Una muestra del impresionante trabajo de MV Arte y de como podría ser vuestro retrato romano, es el que os mostramos a continuación. El retrato en el que Jaime, un habitante actual de la ciudad de Alcalá de Henares se convierte en Cayo Casio Silano un ciudadano romano de la ciudad de Complutum, un legionario romano (milite) del siglo I d.C. era que servía en una cohorte destacada de la Legio XX Gemina.

Retrato de Cayo Casio Silano, replica de retrato en caustica sobre madera
Retrato de Cayo Casio Silano, réplica de retrato en caustica sobre madera
Foto original para la realización de la replica del retrato romano
Foto original para la realización de la réplica del retrato romano

Para la realización del retrato, los autores se basaron en una fotografía proporcionada por el cliente, de la cual realizaron el trabajo artístico de adaptación a los estilos que hemos ido comentando de Pompeya, Complutum y el Fayum para reconstruir como sería un retrato autentico de un personaje del primer siglo de nuestra era.

El retrato romano de Apión

Realizado como los históricos en Caustica (ceras) sobre madera, este retrato de un militar se basa en la evidencia de que los militares romanos podrían encargar retratos tanto como para uso personal como para enviárselo a sus familiares como queda atestiguado por una carta escrita en el siglo II por un joven llamado Apión, natural de un pueblo de Egipto.

Apión se alistó en el ejército romano en Alejandría y se subió a un barco, que zarpó rumbo a Italia. Tras una azarosa travesía, tan pronto como el joven llegó al puerto de Misenum, la principal base naval militar romana, cerca de Nápoles, y le fueron entregados su uniforme militar y su primera paga, fue a hacerse su retrato, que mandó a su familia con la siguiente carta escrita en griego probablemente por un escriba profesional:

Apión a su señor y padre Epimachos:

¡Saludos!

En primer lugar, espero que se encuentre bien de salud y que las cosas vayan bien para Vd., para mi hermana y su hija, y para mi hermano. Doy las gracias a Serapis por salvarme la vida cuando, justo al principio, pasé tanto peligro en el mar.

Cuando llegué a Misenum recibí tres monedas de oro del emperador para gastos, y todo me va pero muy bien.

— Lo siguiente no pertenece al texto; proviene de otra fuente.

-- ==== Sys2Proof/Config.lean ====
section
/-! DEFINITION. The implementation parameters (spec 00 R6 to R9, 10 R26, R31).

The parameters the spec calls fixed are constants here. The others are the fields of `Cfg`, which `State` holds (10_state.md
lists `Cfg` as part of the block's whole state), so that every meaning is a function of them and every statement ranges over
all of them. `Config.scenario` is the one instance that `State.reset` starts with; no statement rests on its numbers.
DESIGN CHOICE (log 3, 33). -/

namespace Sys2Proof

namespace Config

/-- `DDS_FMAX` (R6). -/
def ddsFmax : Nat := 40000000
/-- `DDS_CTRL` (R6): the control byte of every DDS frame. -/
def ddsCtrl : Byte := 0x00#8
/-- `PLL_FMIN` (R7). -/
def pllFmin : Nat := 35000000
/-- `PLL_FMAX` (R7). -/
def pllFmax : Nat := 4400000000
/-- `PLL_MOD` (R7). -/
def pllMod : Nat := 4095
/-- `PLL_THRESH[0..6]` (R7), index 0 first. -/
def pllThresh : List Nat :=
  [2200000000, 1100000000, 550000000, 275000000, 137500000, 68750000, 0]
/-- `PLL_PRESC_THRESH` (R7). -/
def pllPrescThresh : Nat := 3600000000
/-- `PLL_STEPS` (R7). -/
def pllSteps : List Nat := [10, 100, 1000, 10000, 100000, 1000000, 10000000]
/-- `PLL_PMAX` (R7). -/
def pllPmax : Nat := 3
/-- Which of the two integer ranges of 32 bits the JSON text of a response calls safe (30 R78): a FREE VALUE, IV says only
"32-bit-safe integer representation". No step reads it, the text is outside the block. DESIGN CHOICE (log 34). -/
opaque textSafeIsSigned : Bool

end Config

/-- The configuration record `Cfg` (00 R6 to R9): what one built instance of the block fixes and the spec leaves as a
parameter. -/
structure Cfg where
  /-- `DDS_REF_NUM` (R6, OPEN) -/
  ddsRefNum : Nat
  /-- `DDS_REF_DEN` (R6, OPEN) -/
  ddsRefDen : Nat
  /-- `DDS_SCALE` (R6): 2^32 is the normative value -/
  ddsScale : Nat
  /-- `PLL_REF_HZ` (R7, OPEN) -/
  pllRefHz : Nat
  /-- `PLL_PRESC_BIT` (R8): bit of word 1 -/
  pllPrescBit : Nat
  /-- `PLL_MOD_LSB` (R8): low bit of the 12-bit MOD field of word 1 -/
  pllModLsb : Nat
  /-- `PLL_RFDIV_LSB` (R8): low bit of the 3-bit RF-divider field of word 4 -/
  pllRfdivLsb : Nat
  /-- `PLL_RFEN_BIT` (R8): RF-enable bit of word 4 -/
  pllRfenBit : Nat
  /-- `PLL_PWR_LSB` (R8): low bit of the 2-bit output-power field of word 4 -/
  pllPwrLsb : Nat
  /-- `PLL_R1_FIXED` (R8, OPEN) -/
  pllR1Fixed : Word32
  /-- `PLL_R2_FIXED` (R8, OPEN) -/
  pllR2Fixed : Word32
  /-- `PLL_R3_FIXED` (R8, OPEN) -/
  pllR3Fixed : Word32
  /-- `PLL_R4_FIXED` (R8, OPEN) -/
  pllR4Fixed : Word32
  /-- `PLL_R5_FIXED` (R8, OPEN) -/
  pllR5Fixed : Word32
  /-- `DDS_USABLE` (R9, OPEN) -/
  ddsUsable : Bool
  /-- `PLL_USABLE` (R9, OPEN) -/
  pllUsable : Bool
  /-- `DDS_RESET_FREQ` (R9, R31, OPEN) -/
  ddsResetFreq : Hz
  /-- `DDS_RESET_STEP` (R9, R31, OPEN) -/
  ddsResetStep : Hz
  /-- `DDS_RESET_EN` (R9, R31, OPEN) -/
  ddsResetEn : Bool
  /-- `PLL_RESET_FREQ` (R9, R31, OPEN) -/
  pllResetFreq : Hz
  /-- `PLL_RESET_STEP` (R9, R31, OPEN) -/
  pllResetStep : Hz
  /-- `PLL_RESET_POWER` (R9, R31, OPEN) -/
  pllResetPower : BitVec 2
  /-- `PLL_RESET_RFON` (R9, R31, OPEN) -/
  pllResetRfon : Bool
  deriving DecidableEq, Repr

/-- The instance `State.reset` starts with: the reference clocks of IV's scenarios (95 EXD, EXP0), the spec's default field
positions, fixed constants 0 (EXP0), both straps 1, and the reset values of the spec's program P3.
DESIGN CHOICE (log 3, 4, 5, 15); the field positions are PRESUMED, the ADF4351 family's (log 14). -/
def Config.scenario : Cfg where
  ddsRefNum := 125000000
  ddsRefDen := 1
  ddsScale := 4294967296
  pllRefHz := 8000000
  pllPrescBit := 27
  pllModLsb := 3
  pllRfdivLsb := 20
  pllRfenBit := 5
  pllPwrLsb := 3
  pllR1Fixed := 0#32
  pllR2Fixed := 0#32
  pllR3Fixed := 0#32
  pllR4Fixed := 0#32
  pllR5Fixed := 0#32
  ddsUsable := true
  pllUsable := true
  ddsResetFreq := 0#64
  ddsResetStep := 1000#64
  ddsResetEn := false
  pllResetFreq := 2400000000#64
  pllResetStep := 1000000#64
  pllResetPower := 3#2
  pllResetRfon := false

end Sys2Proof
end

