-- ==== Sys2Proof/Tests/Slice0.lean ====
section
/-! SUPPORT. The model's own tests. Every expected value is a row of the spec's worked examples or vectors (95_test_vectors.md,
named in each comment) or a word written out from 30 R60 and R80. -/

namespace Sys2Proof.Tests

open Sys2Proof.Machine

/-! ### Well-formedness: the accepted instances, and one ill-formed term for each check -/

/-- EXP1 of 95_test_vectors.md. -/
def exp1 : Cfg :=
  { Config.scenario with
    pllR1Fixed := 0x00008000#32, pllR2Fixed := 0x00004E40#32, pllR3Fixed := 0x000004B0#32,
    pllR4Fixed := 0x008C8000#32, pllR5Fixed := 0x00580000#32 }

theorem test_wf_scenario_accepted : Config.scenario.WellFormed := by decide

theorem test_wf_exp1_accepted : exp1.WellFormed := by decide

theorem test_wf_refs_refused :
    ¬ { Config.scenario with ddsRefNum := 0 }.RefsPositive ∧ ¬ { Config.scenario with ddsRefDen := 0 }.RefsPositive ∧
    ¬ { Config.scenario with ddsScale := 0 }.RefsPositive ∧ ¬ { Config.scenario with pllRefHz := 0 }.RefsPositive := by
  decide

theorem test_wf_field_below_bit3_refused :
    ¬ { Config.scenario with pllPrescBit := 2 }.FieldsInWord ∧ ¬ { Config.scenario with pllModLsb := 2 }.FieldsInWord ∧
    ¬ { Config.scenario with pllRfdivLsb := 2 }.FieldsInWord ∧ ¬ { Config.scenario with pllRfenBit := 2 }.FieldsInWord ∧
    ¬ { Config.scenario with pllPwrLsb := 2 }.FieldsInWord := by decide

theorem test_wf_field_above_bit31_refused :
    ¬ { Config.scenario with pllPrescBit := 32 }.FieldsInWord ∧ ¬ { Config.scenario with pllModLsb := 21 }.FieldsInWord ∧
    ¬ { Config.scenario with pllRfdivLsb := 30 }.FieldsInWord ∧ ¬ { Config.scenario with pllRfenBit := 32 }.FieldsInWord ∧
    ¬ { Config.scenario with pllPwrLsb := 31 }.FieldsInWord := by decide

theorem test_wf_overlap_refused :
    ¬ { Config.scenario with pllPrescBit := 14 }.FieldsDisjoint ∧ ¬ { Config.scenario with pllRfenBit := 22 }.FieldsDisjoint ∧
    ¬ { Config.scenario with pllPwrLsb := 19 }.FieldsDisjoint ∧ ¬ { Config.scenario with pllRfenBit := 4 }.FieldsDisjoint := by
  decide

theorem test_wf_address_bits_refused :
    ¬ { Config.scenario with pllR1Fixed := 1#32 }.AddressBitsClear ∧ ¬ { Config.scenario with pllR2Fixed := 2#32 }.AddressBitsClear ∧
    ¬ { Config.scenario with pllR3Fixed := 4#32 }.AddressBitsClear ∧ ¬ { Config.scenario with pllR4Fixed := 4#32 }.AddressBitsClear ∧
    ¬ { Config.scenario with pllR5Fixed := 1#32 }.AddressBitsClear := by decide

theorem test_wf_fixed_over_field_refused :
    ¬ { Config.scenario with pllR1Fixed := 0x08000000#32 }.R1FieldsClear ∧
    ¬ { Config.scenario with pllR1Fixed := 0x00004000#32 }.R1FieldsClear ∧
    ¬ { Config.scenario with pllR4Fixed := 0x00400000#32 }.R4FieldsClear ∧
    ¬ { Config.scenario with pllR4Fixed := 0x00000020#32 }.R4FieldsClear ∧
    ¬ { Config.scenario with pllR4Fixed := 0x00000010#32 }.R4FieldsClear := by decide
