-- ==== Sys2Proof/Word.lean ====
section
/-! DEFINITION. The 48-bit word of the device, bit fields, and the sparse canonical maps that hold every
addressed space of the model (spec 00, R1, R2). -/

namespace Sys2Proof

/-- A word is 48 bits unless a chapter names another width (00, "Numbers, units and bit fields"). -/
abbrev Word := BitVec 48
/-- A byte is 8 bits. -/
abbrev Byte := BitVec 8
/-- An instant of station time in nanoseconds of TAI since the PTP epoch (00, "The time pair"). -/
abbrev Instant := Nat

/-- The field high:low of a number, bit 0 the least significant (R1). -/
def fieldOf (w hi lo : Nat) : Nat := (w >>> lo) % 2 ^ (hi + 1 - lo)

/-- The number w with its field high:low replaced by the low bits of v (R1). -/
def setFieldOf (w hi lo v : Nat) : Nat :=
  w - (fieldOf w hi lo) <<< lo + (v % 2 ^ (hi + 1 - lo)) <<< lo

/-- A word from a number, modulo 2^48. -/
def toWord (n : Nat) : Word := BitVec.ofNat 48 n

/-- A word from an integer, two's complement. -/
def ofIntWord (z : Int) : Word := BitVec.ofInt 48 z

/-- A Bool as the number 0 or 1. -/
def bit01 (b : Bool) : Nat := if b then 1 else 0

/-! A sparse map is a list of (key, value) pairs in one canonical form: keys strictly rising, no entry equal to the
default of its key. `d` gives what an unlisted key reads as. -/

/-- What key k reads as. -/
def Sparse.get {α : Type} (d : Nat → α) : List (Nat × α) → Nat → α
  | [], k => d k
  | (k', v) :: m, k => if k = k' then v else Sparse.get d m k

/-- Put (k, v) in its place, instead of an entry of key k that stands there. -/
def Sparse.insert {α : Type} : List (Nat × α) → Nat → α → List (Nat × α)
  | [], k, v => [(k, v)]
  | (k', v') :: m, k, v =>
    if k < k' then (k, v) :: (k', v') :: m
    else if k = k' then (k, v) :: m
    else (k', v') :: Sparse.insert m k v

/-- Write v at key k; writing the default removes the entry. -/
def Sparse.set {α : Type} [DecidableEq α] (d : Nat → α) (m : List (Nat × α)) (k : Nat) (v : α) : List (Nat × α) :=
  if v = d k then m.filter (fun p => p.1 != k) else Sparse.insert m k v

/-- Every key of the list is above b, keys rise strictly, and no entry is the default of its key. -/
def Sparse.wfAbove {α : Type} [DecidableEq α] (d : Nat → α) (b : Nat) : List (Nat × α) → Bool
  | [] => true
  | (k, v) :: m => decide (b < k) && decide (v ≠ d k) && Sparse.wfAbove d k m

/-- The canonical form: the first key is free, the rest rise from it. -/
def Sparse.wf {α : Type} [DecidableEq α] (d : Nat → α) : List (Nat × α) → Bool
  | [] => true
  | (k, v) :: m => decide (v ≠ d k) && Sparse.wfAbove d k m

/-- The default of every ordinary space: zero. -/
def zeroWord : Nat → Word := fun _ => 0
/-- The default of a map of numbers: zero. -/
def zeroNat : Nat → Nat := fun _ => 0

/-- A sparse space of words reading zero where nothing is listed. -/
abbrev WMem := List (Nat × Word)
def WMem.get (m : WMem) (a : Nat) : Word := Sparse.get zeroWord m a
def WMem.set (m : WMem) (a : Nat) (v : Word) : WMem := Sparse.set zeroWord m a v
def WMem.wf (m : WMem) : Bool := Sparse.wf zeroWord m

/-- A sparse map of numbers reading zero where nothing is listed. -/
abbrev NMem := List (Nat × Nat)
def NMem.get (m : NMem) (a : Nat) : Nat := Sparse.get zeroNat m a
def NMem.set (m : NMem) (a v : Nat) : NMem := Sparse.set zeroNat m a v
def NMem.wf (m : NMem) : Bool := Sparse.wf zeroNat m

/-- A sparse set of bits (edge bits, pixels, flags) read false where nothing is listed is a map to 0 or 1. -/
def NMem.has (m : NMem) (a : Nat) : Bool := NMem.get m a != 0

/-- Element i of a list, or the default. -/
def nth {α : Type} (d : α) (l : List α) (i : Nat) : α := l.getD i d

/-- Replace element i of a list by f of it; a list too short is left as it is. -/
def upd {α : Type} (f : α → α) : List α → Nat → List α
  | [], _ => []
  | x :: l, 0 => f x :: l
  | x :: l, i + 1 => x :: upd f l i

/-- Replace element i of the units of one kind by f of it; a list too short is first filled up with units at reset. -/
def modNth {α : Type} (d : α) (f : α → α) : List α → Nat → List α
  | [], 0 => [f d]
  | [], i + 1 => d :: modNth d f [] i
  | x :: l, 0 => f x :: l
  | x :: l, i + 1 => x :: modNth d f l i

/-- The bytes of a number, most significant first (Onbex, Ethernet and the dictionary service, R2). -/
def beBytes (n : Nat) : Nat → List Byte
  | 0 => []
  | k + 1 => BitVec.ofNat 8 (n >>> (8 * k)) :: beBytes n k

/-- The bytes of a number, least significant first (CANopen SDO and the flash die, R2). -/
def leBytes (n k : Nat) : List Byte := (beBytes n k).reverse

/-- The numbers of a byte string, of the given widths in turn, carried in the other byte order; bytes beyond them stay as they are (R2). -/
def turnBytes : List Nat → List Byte → List Byte
  | [], bs => bs
  | w :: ws, bs => (bs.take w).reverse ++ turnBytes ws (bs.drop w)

/-- The number of a byte string, most significant first. -/
def beNat (bs : List Byte) : Nat := bs.foldl (fun n b => n * 256 + b.toNat) 0
/-- The number of a byte string, least significant first. -/
def leNat (bs : List Byte) : Nat := beNat bs.reverse

/-- One step of a most-significant-first CRC over a bit. -/
def crcBit (width poly : Nat) (c : Nat) (b : Bool) : Nat :=
  let top := (c >>> (width - 1)) % 2 == 1
  let c' := (c <<< 1) % 2 ^ width
  if top != b then c' ^^^ poly else c'

/-- The bits of a byte, most significant first. -/
def byteBits (b : Byte) : List Bool := [b.getLsbD 7, b.getLsbD 6, b.getLsbD 5, b.getLsbD 4, b.getLsbD 3, b.getLsbD 2, b.getLsbD 1, b.getLsbD 0]

/-- CRC-64 of the image hash and the dispatch hash: polynomial 0x42F0_E1EB_A9EA_3693, initial value and final XOR all
ones, bits most significant first, not reflected (06, text after Table 06-3). -/
def crc64 (bs : List Byte) : Nat :=
  ((bs.flatMap byteBits).foldl (crcBit 64 0x42F0E1EBA9EA3693) (2 ^ 64 - 1)) ^^^ (2 ^ 64 - 1)

/-- CRC-32 of IEEE 802.3: polynomial 0x04C11DB7, reflected, initial value and final XOR all ones (named by R175, R348,
R356 and R394 as the polynomial of IEEE 802.3). PRESUMED, log 12: the rest of the IEEE 802.3 convention. -/
def crc32 (bs : List Byte) : Nat :=
  let step := fun (c : Nat) (b : Bool) =>
    let x := (c % 2 == 1) != b
    if x then (c >>> 1) ^^^ 0xEDB88320 else c >>> 1
  ((bs.flatMap (fun b => (byteBits b).reverse)).foldl step (2 ^ 32 - 1)) ^^^ (2 ^ 32 - 1)

end Sys2Proof
end

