-- ==== Sys2Proof/Machine/Frames.lean ====
section
/-! DEFINITION. The bytes of Onbex frames (R175, Tables 06-1 to 06-3): TYPE, AUX, payload, header and CRC-32. Where Table 06-2 names the
content of a payload and no layout, the layout is the model's (log 36). -/

namespace Sys2Proof.Machine

/-- The bytes of a time pair. -/
def pairBytes (p : TimePair) : List Byte := beBytes p.w0.toNat 6 ++ beBytes p.w1.toNat 6

/-- TYPE of a frame (Table 06-2). -/
def frameType : OnbexOut → Nat
  | .heartbeat .. => 0x01
  | .caps _ => 0x02
  | .nak _ => 0x03
  | .item .. => 0x10
  | .edit _ => 0x11
  | .cmd _ => 0x12
  | .seal _ => 0x13
  | .accum _ => 0x14
  | .hash .. => 0x20
  | .state .. => 0x30
  | .stateEnd _ => 0x31
  | .abdicate _ => 0x40
  | .roleRequest | .roleGrant _ => 0x41
  | .fence _ => 0x42

/-- The types of Table 06-2; every other is reserved. -/
def frameTypes : List Nat := [0x01, 0x02, 0x03, 0x10, 0x11, 0x12, 0x13, 0x14, 0x20, 0x30, 0x31, 0x40, 0x41, 0x42]

/-- Code of the space of a STATE page, with its number, in AUX (log 36). -/
def spaceCode : PageSpace → Nat
  | .dBank e => 0x000 + e.val
  | .region r => 0x100 + r.val
  | .ioImage n => 0x200 + n.val
  | .ioQuality n => 0x300 + n.val
  | .eventFlags n => 0x400 + n.val
  | .ledger e => 0x500 + e.val
  | .network => 0x600
  | .executed => 0x601
  | .accumulators => 0x602

/-- AUX of a frame (Table 06-2). -/
def frameAux : OnbexOut → Nat
  | .heartbeat st b _ _ => st % 16 + 16 * bit01 b
  | .nak x => x % 2 ^ 32
  | .hash h _ => h % 2 ^ 64
  | .state sp page _ => spaceCode sp * 2 ^ 32 + page % 2 ^ 32
  | .stateEnd (some n) => n % 256
  | .stateEnd none => 0xFF
  | .abdicate k | .fence k => k % 16
  | .roleGrant _ => 1
  | _ => 0

/-- The six words of a SEAL entry (Table 06-3). -/
def sealWords (e : SealEntry) : List Word :=
  [toWord (e.cls.val * 2 ^ 44 + e.ned % 2 ^ 7 * 2 ^ 37 + e.ncm % 2 ^ 5 * 2 ^ 32 + e.lsn % 2 ^ 32), e.m.w0, e.m.w1, toWord e.cy,
    toWord (e.hash / 2 ^ 32 % 2 ^ 32), toWord (e.hash % 2 ^ 32)]

/-- Bytes of an item, of a queued item and of a command (log 36). -/
def srcCode : ItemSrc → Nat × Nat
  | .diLevel => (0, 0)
  | .diRecord d => (1, d.val)
  | .diCount d => (2, d.val)
  | .diFreq d => (3, d.val)
  | .ai a => (4, a.val)
  | .supply => (5, 0)
  | .doStatus n => (6, n.val)
  | .aoStatus o => (7, o.val)
  | .grid ch => (8, ch)
  | .computed s q => (9, 4096 * s + q)
  | .goose s m => (10, 4096 * s + m)
  | .gooseNums s => (11, s)
  | .can p o => (12, 4096 * p.val + o)
  | .remote x => (13, x)
  | .eventWord s => (14, s)
  | .capturePage => (15, 0)
  | .frozen a => (16, a)
def itemBytes (cls : Nat) (i : Item) : List Byte :=
  beBytes cls 1 ++ beBytes (srcCode i.src).1 1 ++ beBytes (srcCode i.src).2 4 ++ beBytes i.stamp 12 ++
    beBytes (i.qc % 16 + 16 * bit01 i.late) 1 ++ wordsBytes i.vals
def queuedFrame (q : Queued) : List Byte :=
  let head := beBytes q.region 1 ++ beBytes q.cls 1 ++ beBytes q.stamp 12 ++ beBytes q.session 4 ++
    beBytes ((q.path.map (· + 1)).getD 0) 6 ++ beBytes q.org 4 ++ beBytes q.csn 4
  match q.kind with
  | .edit ix v => head ++ beBytes ix 2 ++ v
  | .classCmd act => head ++ beBytes act 1
def capsBytes (p : Caps) : List Byte :=
  beBytes p.stepping 2 ++ beBytes p.firmware 4 ++ beBytes p.protocol 4 ++ p.appHash.flatMap (fun h => beBytes h 32) ++ beBytes p.measHash 32 ++
    p.weights.flatMap (fun w => beBytes w 1)

/-- The payload of a frame. -/
def framePayload : OnbexOut → List Byte
  | .heartbeat _ _ sent began => pairBytes sent ++ pairBytes began
  | .caps p => capsBytes p
  | .item n i => itemBytes n i
  | .edit q => queuedFrame q
  | .cmd (.queued q) => queuedFrame q
  | .cmd (.more org csn data) => beBytes org 4 ++ beBytes csn 4 ++ data
  | .cmd (.write at_ ix sub data org csn) => beBytes at_ 12 ++ beBytes ix 2 ++ beBytes sub 1 ++ beBytes org 4 ++ beBytes csn 4 ++ data
  | .seal es => wordsBytes (es.flatMap sealWords)
  | .accum a => a.flatMap (fun l => l.flatMap (fun x => beBytes (BitVec.ofInt 96 x).toNat 12))
  | .hash _ d => pairBytes d
  | .state _ _ ws => padBytes 4096 (wordsBytes ws)
  | .roleGrant th => pairBytes (TimePair.of th 0)
  | _ => []

/-- Table 06-2 and 06-3 give the whole content of AUX and payload of these frames. -/
def layoutGiven : OnbexOut → Bool
  | .heartbeat .. | .nak _ | .seal _ | .hash .. => true
  | _ => false

/-- The 16-byte header (Table 06-1). -/
def frameHead (f : OnbexOut) (rtx : Bool) (lsn : Nat) : BitVec 128 :=
  BitVec.ofNat 8 (frameType f) ++ 0#7 ++ BitVec.ofBool rtx ++ BitVec.ofNat 16 (framePayload f).length ++ BitVec.ofNat 32 lsn ++
    BitVec.ofNat 64 (frameAux f)

/-- A frame as it is carried: header, payload, CRC-32 over both (R175). -/
def frameBytes (f : OnbexOut) (rtx : Bool) (lsn : Nat) : List Byte :=
  let body := beBytes (frameHead f rtx lsn).toNat 16 ++ framePayload f
  body ++ beBytes (crc32 body) 4

/-- The frame as a receiver takes it at t. -/
def rxOf (t : Instant) (f : OnbexOut) (lsn : Nat) : Rx :=
  ⟨t, frameHead f false lsn, framePayload f, BitVec.ofNat 32 (crc32 (beBytes (frameHead f false lsn).toNat 16 ++ framePayload f))⟩

/-- Whether a received frame is one whose content is that of `f`: TYPE and LEN, and AUX and payload where the tables lay them out. -/
def rxCarries (rx : Rx) (f : OnbexOut) : Bool :=
  rx.typ == frameType f && rx.len == rx.payload.length &&
    (!layoutGiven f || (rx.aux == frameAux f && rx.payload == framePayload f))

/-- Length of a frame in bytes with header and CRC, as the 256 KiB store counts it. -/
def frameSize (f : OnbexOut) : Nat := 20 + (framePayload f).length

end Sys2Proof.Machine
end

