-- ==== Sys2Proof/Machine/Field.lean ====
section
/-! DEFINITION. The commands of the field die (09). -/

namespace Sys2Proof.Machine

/-! ### Supplies, reset and rediscovery (R258-R260, R440) -/

/-- Event code of a supply condition (Table 09-10). -/
def supplyCode (s2 missing : Bool) : Nat := 0x0901 + supplyBit s2 missing
/-- Severity of a supply condition. -/
def supplySev (missing : Bool) : Nat := if missing then sevMajor else sevMinor

/-- "Missing" is set: the bits that the masked detections drive clear (R258). -/
def Chip.maskOutputs (c : Chip) (s2 : Bool) : Chip :=
  let c := c.forAll ((List.range 24).filter (fun n => doSupply n == s2)) (fun c n =>
    ((c.modField (fun f => { f with live := NMem.set f.live n (NMem.get f.live n &&& 0xC27) })).modDo n
      (fun x => { x with pinOff := false })).syncDo n)
  c.forAll ((List.range 4).filter (fun o => aoSupply o == s2)) (fun c o =>
    (c.setAo o aoCPL false).modAo o (fun x => { x with cpl := false, cplAt := c.now, delivered := 0, changedAt := c.now }))

/-- "Missing" clears: the outputs resume their levels and currents; detection stays masked for 10 ms. -/
def Chip.resumeOutputs (c : Chip) (s2 : Bool) : Chip :=
  let c := c.modField (fun f => if s2 then { f with mask2 := c.now + 10000000 } else { f with mask1 := c.now + 10000000 })
  let c := c.forAll ((List.range 24).filter (fun n => doSupply n == s2)) (fun c n => c.syncDo n)
  c.forAll ((List.range 4).filter (fun o => aoSupply o == s2)) (fun c o =>
    c.modAo o (fun x => { x with delivered := x.applied, changedAt := c.now }))

/-- FIELD_SUPPLY_CHANGE at the end of the 1 ms filter of a condition (R258). -/
def execFieldSupplyChange (t : Instant) (s2 missing set : Bool) (s : State) : Host.Outcome State Fault Refusal :=
  s.onChip (fun c =>
    if c.fieldAlive = true ∧ c.bit 0x2800 0x02 (supplyBit s2 missing) ≠ set then
      let c := ((c.at_ t).setBit 0x2800 0x02 (supplyBit s2 missing) set)
      let c := if missing then (if set then c.maskOutputs s2 else c.resumeOutputs s2) else c
      let c := c.notify (supplyCode s2 missing) (supplySev missing) (bit01 s2) (!set) []
      let c := c.pushSupply t
      c.forAll ((List.range 48).filter (fun d => diSupply d == s2)) (fun c d => c.pushRecord d t)
    else c)

/-- Output commands of sealed cycles that the core has queued toward the die: owned outputs whose level or word differs from
the last dispatched, or is owed a delivery. -/
def Chip.queuedCommands (c : Chip) : Nat :=
  ((List.range 16).map (fun n =>
    let k := c.cl n
    match k.cfg, k.cycle with
    | some g, some cy =>
      if cy.sealed then
        (g.doOut.filter (fun p => c.field.deliver.testBit p.1 || (c.doc p.1).lastDisp != some ((ioWorking k p.2.1).getLsbD p.2.2))).length +
          (g.aoOut.filter (fun p =>
            let w := (ioWorking k p.2).toNat
            c.field.deliver.testBit (24 + p.1) || (c.aoch p.1).lastDisp != some (fieldOf w 31 0, fieldOf w 47 44))).length
      else 0
    | _, _ => 0)).sum

/-- FIELD_DIE_RESET (R259, R409): every output off, what is queued or held is lost and counted, the crossing is closed until the
rediscovery, every item Invalid until it is fresh again; PD14 goes off with its supplies (Table 15-2). -/
def execFieldDieReset (t : Instant) (s : State) : Host.Outcome State Fault Refusal :=
  s.onChip (fun c =>
    if c.fieldAlive then
      let c := c.at_ t
      let lost := c.field.sched.length + c.queuedCommands
      let c := c.bumpBy 0x2800 0x06 lost
      let c := c.forAll ((List.range 4).filter (fun o => (c.aoch o).alarm)) (fun c o => c.notify 0x0921 sevMinor o true [])
      let c := (c.bump 0x2800 0x04).notify 0x0905 sevMajor 0 false []
      let c := c.modField (fun f => { f with
        inReset := true, linkUp := false, live := [], resetAt := some t, supplyValid := false, statusValid := false, failing := false, sched := [], events := [],
        di := f.di.map (fun x => { x with run := none, count := 0, resetDue := none, fT0 := none, fN := 0, lastRise := none,
                                          valid := false, fValid := false, lats := [] })
        dos := f.dos.map (fun x => { x with applied := false, pulse := none, pendSafe := none, shut := [],
                                            thermal := false, switched := t, pinOff := false })
        ai := f.ai.map (fun x => { x with valid := false, convs := [] })
        ao := f.ao.map (fun x => { x with applied := 0, delivered := 0, changedAt := t, cpl := false, cplAt := t,
                                          alarm := false, readback := 0 }) })
      let c := (c.setBit 0x2800 0x02 4 true).modPower (fun p => { p with domains := p.domains &&& 0xBFFF#16 })
      if c.fieldRuns then c.wr 0x2800 0x01 1 else c
    else c)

Por favor, señor padre, escriba y cuénteme sobre su salud, luego sobre mis hermanos, y también para que pueda besar su mano por haberme educado bien y en consecuencia pueda esperar una rápida promoción, si los dioses quieren. Dé recuerdos a Capitón y a mi hermano y hermana, y a Serenilla y a mis amigos.

Les envío un pequeño retrato a través de Euktemon.

Mi nuevo nombre romano es Antonius Maximus.

Este emotivo testimonio de hace 2000 años nos hace pensar, a los que tenemos más edad, en la típica foto de “la mili” que todos los reclutas nos hacíamos al comenzar el servicio militar para que nuestras familias nos vieran orgullosos con nuestro flamante uniforme de soldado.

En el retrato que nos ocupa Silano, muestra con orgullo símbolos de su condición de militar, el sagun o característica capa militar que viste y su anillo sello con la inscripción de la legión en la que sirve, la X y el símbolo del toro distintivo de las legiones fundadas por Julio Cesar.

Detalle de la réplica de retrato romano

Porta y muestra también (como en los ejemplos del retrato de Pompeya o como queda atestiguado en numerosas estelas fúnebres de legionarios romanos) una tabla de cera (tabula cerata) y un punzón para escribir y borrar (stilus) señalando su capacidad para leer y escribir como símbolo de su estatus o rango dentro de la legión.